Беллингем вновь повернулся к присяжным.

— Это еще не самое худшее, — сказал он.

— Ее мать тоже была ведьмой. Глория вскочила.

— Ты лжешь! Лжешь! — закричала она и бросилась бы на священника, если бы констебли не удержали ее на месте.

Беллингем продолжал:

— Послушайте, что я скажу. Мертвая госпожа Уоррен лежала на полу в подобающей христианке позе, — для усиления эффекта он сложил руки на груди. — И все-таки она была ведьмой! Господь покарал мать за грехи, — и он протянул руки к сидящим в зале. — Нам надо поступить так же с ведьминским отродьем!

— Лжец! Ты клевещешь на мою мать! — кричала Глория, и глаза у нее сверкали. — Ты… — у нее перехватило дыхание. Беллингем не видел, как ее мать лежала на полу. Он пришел позже, когда ее уже перенесли на кровать. — Ты был там, — проговорила она еле слышно, но потом ее голос окреп. — Ты был там, когда моя мать умерла.

Беллингем даже не позаботился изобразить негодование. Он был настолько поглощен своей ролью, что сделал вид, будто не обратил внимания на слова ведьмы, лишь медленно покачал головой, словно ему было жаль несчастную дьяволицу, посмевшую чернить его.

— Она все еще не отказалась от своих намерений, — пожаловался он.

Чтобы Глория замолчала, судьи приказали завязать ей рот, и Беллингем, уверенный в том, что исполнил свой долг и очистил душу от грехов, сел.

Записав показание Беллингема, Джонс отложил перо. Судьи совещались недолго, и Дикенсон обратился к присяжным, чтоб они сказали свое слово. Им потребовалось немного времени на раздумья.

— Виновна!

Все разом заговорили.

Дикенсон постучал по столу. Свой долг он видел в том, чтобы как можно скорее избавить Сили-Гроув от ведьмы. Приказав развязать ей рот, он встал и огласил приговор:

— Глория Уоррен, ты грешна в черной магии и не желаешь покаяться, поэтому я приговариваю тебя к повешению. Казнь совершится на рассвете, чтобы твоя черная душа не отравила нам еще один день.

Глория медленно поднялась со скамьи. Все замолчали, потому что хотели услышать последнее слово ведьмы. Не покается ли она в свой последний час? Нет, она не стала каяться.
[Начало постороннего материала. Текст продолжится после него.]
-- ==== Sys2Proof/Machine/Inputs.lean ====
section
/-! DEFINITION. Sensor inputs, triggers and the decimation chain (R102 to R127). -/

namespace Sys2Proof.Machine

/-! ### Triggers and IMU sync -/

/-- The period of a trigger code in ns (R128), 0 when off. -/
def trigPeriod (code : Nat) : Nat :=
  [0, 20000000, 10000000, 5000000, 4000000, 2500000, 2000000, 1250000, 1000000, 625000, 500000, 250000, 125000, 40000000,
    100000000, 200000000, 500000000, 1000000000].getD code 0

/-- The point of the 4 ns grid nearest to an instant, the earlier of two equally near (R36, R74, R107). -/
def nearest4 (t : Nat) : Nat := (t + 1) / 4 * 4

/-- How far the grid that triggers follow lies from the grid of Station Time (R109): after a step, edges continue on the old grid up
to the first frame instant of the new one. -/
def State.gridShift (s : State) : Int :=
  match s.time.stepped with
  | some g => g.size
  | none => 0

/-- The earliest grid instant that output `k` may still serve, its edges `adv` ahead (R107 to R109): its edge not before the last tick, nor
before a turn or the start of a new grid, and past the last grid instant served. -/
def State.gridFrom (s : State) (k adv : Nat) : Nat :=
  max (max (s.now + 1 - nsTick + adv) (s.inp.trigFrom.get k)) (match s.inp.trigEdge.get k with
    | some g => g + 1
    | none => 0)

/-- The next grid instant of output `k`, whose edge is `adv` ahead of it (R107 to R109). -/
def State.nextGrid (s : State) (k period adv : Nat) : Nat :=
  ((nextMultiple period ((s.gridFrom k adv : Int) - s.gridShift).toNat : Int) + s.gridShift).toNat

/-- An edge of output `k` at a grid instant noted, with those of the last 2 s: at the longest period a message may start after an edge and
be complete after the next (R103, R108). -/
def InputState.edge (x : InputState) (k g e : Nat) : InputState :=
  { x with trigEdge := x.trigEdge.set k (some g),
           edges := x.edges.set k ((g, e) :: (x.edges.get k).filter fun p => decide (e < p.2 + 2 * nsSecond)) }

/-- At the first frame instant of a new grid (R109): no edge of the new grid falls before it. -/
def State.newGrid (s : State) : State :=
  { s with inp := { s.inp with trigFrom := (List.range 12).foldl (fun (m : Nats) k =>
      m.set k (s.now + if k < 8 then s.cfg (F.inpTrigAdvance k) else 0)) s.inp.trigFrom } }

/-- The edges after a step of Station Time by `d` (R109): those driven keep their places on the old grid, which goes on up to the new
one. -/
def InputState.stepEdges (x : InputState) (d : Int) : InputState :=
  let move (t : Nat) : Nat := ((t : Int) + d).toNat
  { x with
    trigEdge := (List.range 12).foldl (fun (m : Opts) k => m.set k ((m.get k).map move)) x.trigEdge
    edges := (List.range 12).foldl (fun (m : Store noEdges) k => m.set k ((m.get k).map fun p => (move p.1, move p.2))) x.edges
    usedEdge := (List.range 45).foldl (fun (m : Opts) k => m.set k ((m.get k).map move)) x.usedEdge
    imuUsed := (List.range 4).foldl (fun (m : Opts) k => m.set k ((m.get k).map move)) x.imuUsed
    trigFrom := Store.empty }

/-- TRIGGER_EDGE: the output is driven active at a grid instant minus the advance, on the 4 ns grid (R107 to R109). -/
def execTriggerEdge (t : Fin 8) (s : State) : Host.Outcome State Fault Refusal :=
  act (fun s =>
    let p := trigPeriod (s.cfg (F.inpTrigPeriod t.val))
    let adv := s.cfg (F.inpTrigAdvance t.val)
    let g := s.nextGrid t.val p adv
    let edge := nearest4 (g - adv)
    if p = 0 ∨ s.ready = false ∨ s.withinTick edge = false then s else
    let high := s.cfg (F.inpTrigPolarity t.val) == 0
    ({ s with inp := { (s.inp.edge t.val g edge) with
        trigHigh := s.inp.trigHigh.set t.val true,
        trigFall := s.inp.trigFall.set t.val (s.clock + edge + s.cfg (F.inpTrigWidth t.val) * 1000 - s.now) } } : State).put
      (.trig t.val high edge)) s

/-- TRIGGER_PULSE_END: the output returns inactive after inp.trig_width (R107). -/
def execTriggerPulseEnd (t : Fin 8) (s : State) : Host.Outcome State Fault Refusal :=
  act (fun s =>
    if s.inp.trigHigh.get t.val ∧ s.inp.trigFall.get t.val ≤ s.clock + nsTick then
      ({ s with inp := { s.inp with trigHigh := s.inp.trigHigh.set t.val false } } : State).put
        (.trig t.val (s.cfg (F.inpTrigPolarity t.val) == 1) ((s.now : Int) + ((s.inp.trigFall.get t.val : Int) - s.clock)))
    else s) s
— Моя душа принадлежит Богу, — сказала Глория. — А моя кровь запятнает ваши руки. Тем, кто оболгал меня, Господь воздаст по заслугам, — глаза у нее сверкнули серебром, о чем еще долго не могли забыть в Сили-Гроув. — Разве можно простить, когда льется невинная кровь?

Глория не боялась смерти.

Так она и сказала Рашель. Странно, но она не чувствовала ненависти к тем, кто судил ее и приговорил к смерти, даже к Джосии Беллингему. Его грехи не дадут ему покоя. Она уже видела его мучения, а дальше будет еще хуже. Он боялся жить, а она не боялась умереть.

Однако она решила не отдавать свои последние бесценные часы сну. Ей захотелось воскресить в памяти все счастливые события своей жизни. Сначала она вспомнила отца, его лицо и его смех. Вспомнила, как он любил ее. Потом, как они готовили вместе с мамой еду, как мама жалела ее и никогда не падала духом. Вспомнила Тэнси, хватающую ее юбку, и Пэдди, клюющего зерно у нее с руки. И, конечно же, Куэйда. Как он обнимал ее, как дразнил ее, как любил и научил всему, что должны знать мужчина и женщина, если они любят друг друга.

Она была ребенком, девушкой, женщиной. Ее любили. Каждый день ее жизни был отмечен любовью дорогих ей людей. Только одного она не испытала. Судьба не дала ей родить ребенка мужчине, которого она любит. Но даже из-за этого она не хотела печалиться. У нее достаточно других воспоминаний. Глория даже улыбнулась. Да ей не хватит ночи, чтобы все вспомнить.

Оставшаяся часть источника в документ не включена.